第十三章「異変の始まり」2
二限目、私が教科書を手に世界史の授業をしていると教室の外をずっと眺めている茜の姿が目に入った。茜は美人であるからその光景は絵になるほど心惹かれるものだったが気になることは他にあった。
ずっと遠くを見ているような瞳をしている茜の視線の先には、分厚い白い雲が漂い、燦々と輝く太陽も、青空も顔を隠していた。
薄暗い空の様子は心までも曇らせてしまいそうで、憂鬱な空気がこちらまで漂ってきた。
”分厚い雲が空を覆ってる……天気予報は一日晴れのはずだけど……”
私は今にも降り出しそうな空を見て思った。
朝の天気予報は確認済みだが、雨が降るような予報は聞いていない。
今日の肌寒さにしてもそうだ。太陽が雲で隠れているから当然とも見て取れるが、それにしても他県と明らかな差異があり、この地域だけが異常気象に見舞われているような感覚を覚えた。
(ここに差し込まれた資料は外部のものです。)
-- ==== Sys2Proof/Machine/Stations.lean ====
section
/-! DEFINITION. Scale, Sieve and Cooper (chapters 2, 4 and 5): verify, Scale's functions, conversions, Sieve-8 and
reductions. Each command is one operation of a polder's own lanes (R37). -/

namespace Sys2Proof

open Fpu

/-! ## Verify (R90 to R94) -/

/-- The product that the dies compute: hidden rows times the output head. -/
def VerifyOp.gemm (v : VerifyOp) : Gemm := { pol := v.pol, a := v.hidden, b := v.head, nk := v.nk }

/-- Logits of a row; a NaN counts as -infinity (R90). -/
def VerifyOp.logits (v : VerifyOp) (row : Nat) : List Lane :=
  let g := v.gemm
  (List.range g.n).map fun t =>
    let x := g.elem 256 row t
    if fnan x then negInf else x

/-- min(K, k_max). -/
def VerifyOp.k (v : VerifyOp) (kmax : Nat) : Nat := min (leAt v.record 0 1) kmax
/-- Sample mode: MODE 1; other values are greedy. -/
def VerifyOp.samples (v : VerifyOp) : Bool := leAt v.record 1 1 = 1
def VerifyOp.draft (v : VerifyOp) (i : Nat) : Nat := leAt v.record (24 + 4 * i) 4
/-- TEMP; 1.0 where it is not positive or not finite. -/
def VerifyOp.temp (v : VerifyOp) : Lane :=
  let t : Lane := BitVec.ofNat 32 (leAt v.record 4 4)
  if flt 0 t && flt t posInf then t else one

/-- u(position, purpose) of R92, as an exact value. -/
def VerifyOp.u (v : VerifyOp) (position purpose : Nat) : Val :=
  .fin false (Crypto.philoxWord (leAt v.record 8 8) (leAt v.record 16 4) (leAt v.record 20 4) position purpose 0) (-32)

end Sys2Proof

namespace Sys2Proof.Machine

open Sys2Proof Fpu

/-- The largest logit, the lowest token on a tie. -/
def argmax (xs : List Lane) : Nat :=
  (xs.zipIdx.foldl (fun (b : Nat × Lane) e => if flt b.2 e.1 then (e.2, e.1) else b) (0, xs.headD 0)).1

/-- x / n rounded once. -/
def divNat (x : Lane) (n : Nat) : Lane :=
  match valOf x with
  | .fin neg m e =>
    let q := m * 2 ^ 48 / n
    let sticky := if m * 2 ^ 48 % n = 0 then 0 else 1
    toF32 [x.toNat] (.fin neg (2 * q + sticky) (e - 49))
  | v => toF32 [x.toNat] v

/-- The softmax of a row, from probabilities as MXFP8 E4M3 stores them (R115); uniform where every logit is -infinity. -/
def softmaxQ (xs : List Lane) : List Lane :=
  if xs.all (· == negInf) then xs.map fun _ => divNat one xs.length else
  let m := maxOf xs
  let ps := (quantE4m3 (xs.map fun x => exp (fsub x m))).map (toF32 [])
  let r := recip (anySum ps)
  ps.map fun x => fmul x r

/-- p_i of R92. -/
def vProb (v : VerifyOp) (row : Nat) : List Lane :=
  let r := recip v.temp
  let l := v.logits row
  softmaxQ (if l.all (· == negInf) then l else l.map fun x => fmul x r)

def vDraftProb (v : VerifyOp) (i : Nat) : List Lane := (v.q.getD i []).map ofBf16

/-- Running sums in ascending order. -/
def runningSums : Lane → List Lane → List Lane
  | _, [] => []
  | acc, x :: xs => fadd acc x :: runningSums (fadd acc x) xs

/-- The first index whose running sum exceeds u times the total; the last of positive weight where rounding leaves
none. (DEDUCED: log 17) -/
def pick (ws : List Lane) (u : Val) : Nat :=
  match ws with
  | [] => 0
  | w :: rest =>
    let sums := w :: runningSums w rest
    let thr := toF32 [] (mulV u (valOf (sums.getLastD 0)))
    match sums.findIdx? fun x => flt thr x with
    | some i => i
    | none => (ws.zipIdx.foldl (fun b e => if flt 0 e.1 then e.2 else b) 0)

/-- The total of a slice. -/
def sliceTotal (ws : List Lane) : Lane := seqSum ws

/-- Sample a token from a weight spread over the dies (R92): a candidate within each slice, then a die. (DEDUCED: log
17) -/
def sampleToken (v : VerifyOp) (dies row : Nat) (ws : List Lane) : Nat :=
  let vs := ws.length / dies
  let slices := chunks vs dies ws
  let die := pick (slices.map sliceTotal) (v.u row 2)
  vs * die + pick (slices.getD die []) (v.u row 1)

/-- max(0, p - q) by token. (DEDUCED: log 17) -/
def residualWeights (p q : List Lane) : List Lane := p.zip q |>.map fun e => let x := fsub e.1 e.2; if flt 0 x then x else 0

/-- Greedy mode (R91): drafts accepted and the token emitted. (DEDUCED: log 17) -/
def greedyPass (v : VerifyOp) (k : Nat) : Nat × Nat :=
  let acc := ((List.range k).takeWhile fun i => v.draft i = argmax (v.logits i)).length
  (acc, argmax (v.logits acc))

/-- R92's test of a drafted token. (DEDUCED: log 17) -/
def acceptsDraft (v : VerifyOp) (i : Nat) : Bool :=
  let pt := (vProb v i).getD (v.draft i) 0
  let qt := (vDraftProb v i).getD (v.draft i) 0
  !(feq pt 0) && (fle qt pt || flt (toF32 [] (mulV (v.u i 0) (valOf qt))) pt)

/-- Sample mode (R92): drafts accepted, the token emitted, FALLBACK. (DEDUCED: log 17) -/
def samplePass (v : VerifyOp) (dies k : Nat) : Nat × Nat × Bool :=
  let acc := ((List.range k).takeWhile (acceptsDraft v)).length
  let p := vProb v acc
  if acc = k then (acc, sampleToken v dies acc p, false) else
  let w := residualWeights p (vDraftProb v acc)
  if w.all fun x => feq x 0 then (acc, sampleToken v dies acc p, true)
  else (acc, sampleToken v dies acc w, false)

/-- The result record (R93). -/
def resultRecord (v : VerifyOp) (kmax acc token : Nat) (fallback : Bool) : List Byte :=
  let k := v.k kmax
  let invalid := (List.range (k + 1)).any fun i => (v.logits i).all (· == negInf)
  let flags := b2n (acc = k) + 2 * b2n fallback + 4 * b2n (kmax < leAt v.record 0 1) + 8 * b2n invalid
  leBytes 1 acc ++ leBytes 1 (acc + 1) ++ leBytes 1 flags ++ leBytes 5 0
    ++ ((List.range 9).map fun i => leBytes 4 (if i < acc then v.draft i else if i = acc then token else 0xFFFFFFFF)).flatten
    ++ leBytes 4 0 ++ leBytes 8 (leAt v.record 16 8) ++ leBytes 8 0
これが心理的な不安がもたらしている見解ではないと思いたかった。
今も頻繁に茜たちは夜の見回りを続けているが、ゴーストの姿を見掛けることがめっきり減って来たという。
その要因が人々から不安が消えたからであるならいいのだが、そう楽観的には捉えられないほどに、日々流れるニュースは不穏なものに満ちている。
戦闘時には緋色に輝く茜の瞳が今は穏やかな黒い瞳をしている。
私は茜には平和に過ごしてほしい、戦いのない平和な世界で青春を満喫してほしい。
そう思うからこそ、今のゴーストが出現しない穏やかな日々を大事に過ごしてほしいと願うが、茜の表情を見るとどこか落ち着かない焦燥感に駆られてるかのようだった。
私は授業に集中するため、茜から視線を外した。
その次の瞬間だった、地震が発生したのが突然ガタガタと揺れ始め天井の照明が前触れもなく点滅を始めた。
教室がザワザワとし始め、点滅を続ける蛍光灯を見る。
一五秒ほど地震は収まりすぐに蛍光灯の明かりは元に戻った。
「みんなとりあえず落ち着いて、現状を確認するわ」
確かな揺れを感じたのにも関わらず、特にアラートなどが地震の発生を伝えてくれることはなかった。
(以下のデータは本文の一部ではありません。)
/-- From R28, R29, R31, R150, R153, R158, R380: the quays keep their entries in order and stall a writer when full; a stint
carries 32 bytes a slot and what it does not carry slips or is held; a replay costs the link its cycles, and a failed one
poisons. The model's own choices here are those of log entries 3, 23, 36 and 50. -/
def Obligations.CausewayAndQuaysMoveTraffic : Prop :=
  (∀ (s : State) (q : Quay) (e : List Byte), s.boot.stage0 = true → e.length = quayEntry (quayNo q) → s.quayStopped q = false →
      completes (.quayWrite q e) s fun t =>
        t = { s with quays := t.quays } ∧ (∀ n, n ≠ quayNo q → t.quay n = s.quay n)
          ∧ ((s.quay (quayNo q)).entries.length < quayDepth (quayNo q) → (s.quay (quayNo q)).waiting = [] →
              t.quay (quayNo q) = { s.quay (quayNo q) with entries := (s.quay (quayNo q)).entries ++ [.bytes e] })
          ∧ (quayDepth (quayNo q) ≤ (s.quay (quayNo q)).entries.length →
              t.quay (quayNo q) = { s.quay (quayNo q) with waiting := (s.quay (quayNo q)).waiting ++ [.bytes e] })) ∧
  (∀ (s : State) (q : Quay) (e : List Byte), s.boot.stage0 = true → e.length = quayEntry (quayNo q) → s.quayStopped q = true →
      completes (.quayWrite q e) s fun t =>
        t.quay (quayNo q) = { s.quay (quayNo q) with flushed := (s.quay (quayNo q)).flushed + 1 }) ∧
  (∀ (s : State) (q : Quay) (e : QEntry) (r : List QEntry), (∀ n, q ≠ .linkRx n) →
      (inboundQuay (quayNo q) = true → s.quaySlot (quayNo q) ≠ none) → (s.quay (quayNo q)).entries = e :: r →
      completes (.quayRead q) s fun t =>
        t = { s with quays := t.quays } ∧ (t.quay (quayNo q)).entries ++ (t.quay (quayNo q)).waiting = r ++ (s.quay (quayNo q)).waiting
          ∧ ∀ n, n ≠ quayNo q → t.quay n = s.quay n) ∧
  (∀ (s : State) (q : Quay), inboundQuay (quayNo q) = true → s.quaySlot (quayNo q) = none →
      exec (.quayRead q) s = .next s) ∧
  (∀ (s : State) (q : Quay), (s.quay (quayNo q)).entries = [] →
      completes (.quayRead q) s fun t => t = { s with quays := t.quays, pols := t.pols } ∧ (∀ n, t.quay n = s.quay n)
        ∧ ∀ i x, inboundQuay (quayNo q) = true → s.quaySlot (quayNo q) = some i → s.table[i]? = some x → (s.stint i).queued ≠ 0 →
            (t.pol x.pol).emptyLate = satAdd 0xFFFF (s.pol x.pol).emptyLate 1) ∧
  (∀ (s : State) (n : ZPort) (b : List Byte) (r : List QEntry), (s.quay (quayNo (.linkRx n))).entries = .bytes b :: r →
      s.quaySlot (quayNo (.linkRx n)) ≠ none →
      exec (.quayRead (.linkRx n)) s = .next ((s.updQuay (quayNo (.linkRx n)) QuaySt.pop).takeFlit n.val b)) ∧
  (∀ (s : State) (i cycle ready late : Nat) (x : Stint), s.table[i]? = some x →
      s.tide.loaded = true → cycle % 2 ^ x.period = x.start → cycle < 4096 → s.stintIdle x = false →
      let slots := occurrenceSlots x cycle - (s.stint i).moved * x.laneCount
      let next := nextHop s.table x
      let sent := if next.any (fun j => s.slipFull j (s.table.getD j x)) then 0
        else min ((s.stint i).queued + ready) (32 * (slots - min late slots))
      completes (.stintOccurrence i cycle ready late) s fun t =>
        (t.stint i).queued = (s.stint i).queued + ready - sent ∧ (t.stint i).moved = 0
          ∧ (t.stint i).slipped ≤ 256 - s.slippedElsewhere i (enteredBy s.table x)
          ∧ (∀ j ∈ next, (t.stint j).queued = (s.stint j).queued + sent)
          ∧ (t.pol x.pol).emptyLate = satAdd 0xFFFF (s.pol x.pol).emptyLate (min late slots)
          ∧ (∀ j, j ≠ i → next ≠ some j → t.stint j = s.stint j) ∧ t = { s with stints := t.stints, pols := t.pols }) ∧
  (∀ (s : State) (i cycle ready late : Nat) (x : Stint), s.table[i]? = some x →
      s.tide.loaded = true → cycle % 2 ^ x.period = x.start → cycle < 4096 → s.stintIdle x = true →
      completes (.stintOccurrence i cycle ready late) s fun t =>
        (t.stint i).queued = (s.stint i).queued + ready ∧ t = { s with stints := t.stints }) ∧
  (∀ (s : State) (b : Nat) (p : Pol) (hit : Transfer), b < 2088 → (s.bundle b).state = 1 →
      let cost := if b < 2048 then 8 else 16
      completes (.bundleReplay b p true hit) s fun t =>
        t.bundle b = { s.bundle b with replays := satAdd 0xFFFF (s.bundle b).replays 1, failRun := 0 }
          ∧ (∀ j, j ≠ b → t.bundle j = s.bundle j) ∧ (t.pol p).replays = satAdd 0xFFFF (s.pol p).replays 1
          ∧ t = { s with bundles := t.bundles, pols := t.pols, stints := t.stints }
          ∧ (∀ i, s.bundleStint b p = some i → (t.stint i).moved = (s.stint i).moved + cost)
          ∧ (∀ j, s.bundleStint b p ≠ some j → t.stint j = s.stint j)
          ∧ ∀ seq r, (seq, r) ∈ (s.pol p).running → r.m.hard = true →
              (∀ i x, s.bundleStint b p = some i → s.table[i]? = some x → s.strikes x r = true) →
              ∃ r', (seq, r') ∈ (t.pol p).running ∧ r'.uncharged.link = r.uncharged.link + cost ∧ r'.lag = r.lag) ∧
  ∀ (s : State) (b : Nat) (p : Pol) (m : CohMsg), b < 2088 → (s.bundle b).state = 1 → (s.bundle b).failRun < 15 →
    m ∈ s.net → m.data ≠ [] →
    completes (.bundleReplay b p false (.msg m)) s fun t =>
      { m with poison := m.poison ||| touched m.data } ∈ t.net ∧ (t.bundle b).failRun = (s.bundle b).failRun + 1
        ∧ (t.bundle b).state = 1 ∧ t.mem = s.mem ∧ ∃ e, t.crier.band = s.crier.band ++ [e] ∧ e.code = .bondPoison

/-! ## Memory and coherence (chapters 8 and 9) -/

/-- The command of a request: a read leaves the owner a clean copy, anything else takes every copy. -/
def homeCommand (r : HomeReq) : Instr := if readsHome r.op then .homeNoncachingRead r.id else .homeNoncachingWrite r.id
私は停電などではないことにまずは安堵すると、生徒たちの無事を確かめ、騒がしくなった生徒たちを落ち着かせた。
その後、ニュースなども確認したが、学園にいたほぼ全員が震度3~4程度の揺れを体感したにもかかわらず、地震が発生したという事実は、どのニュースサイトを調べても見当たらなかった。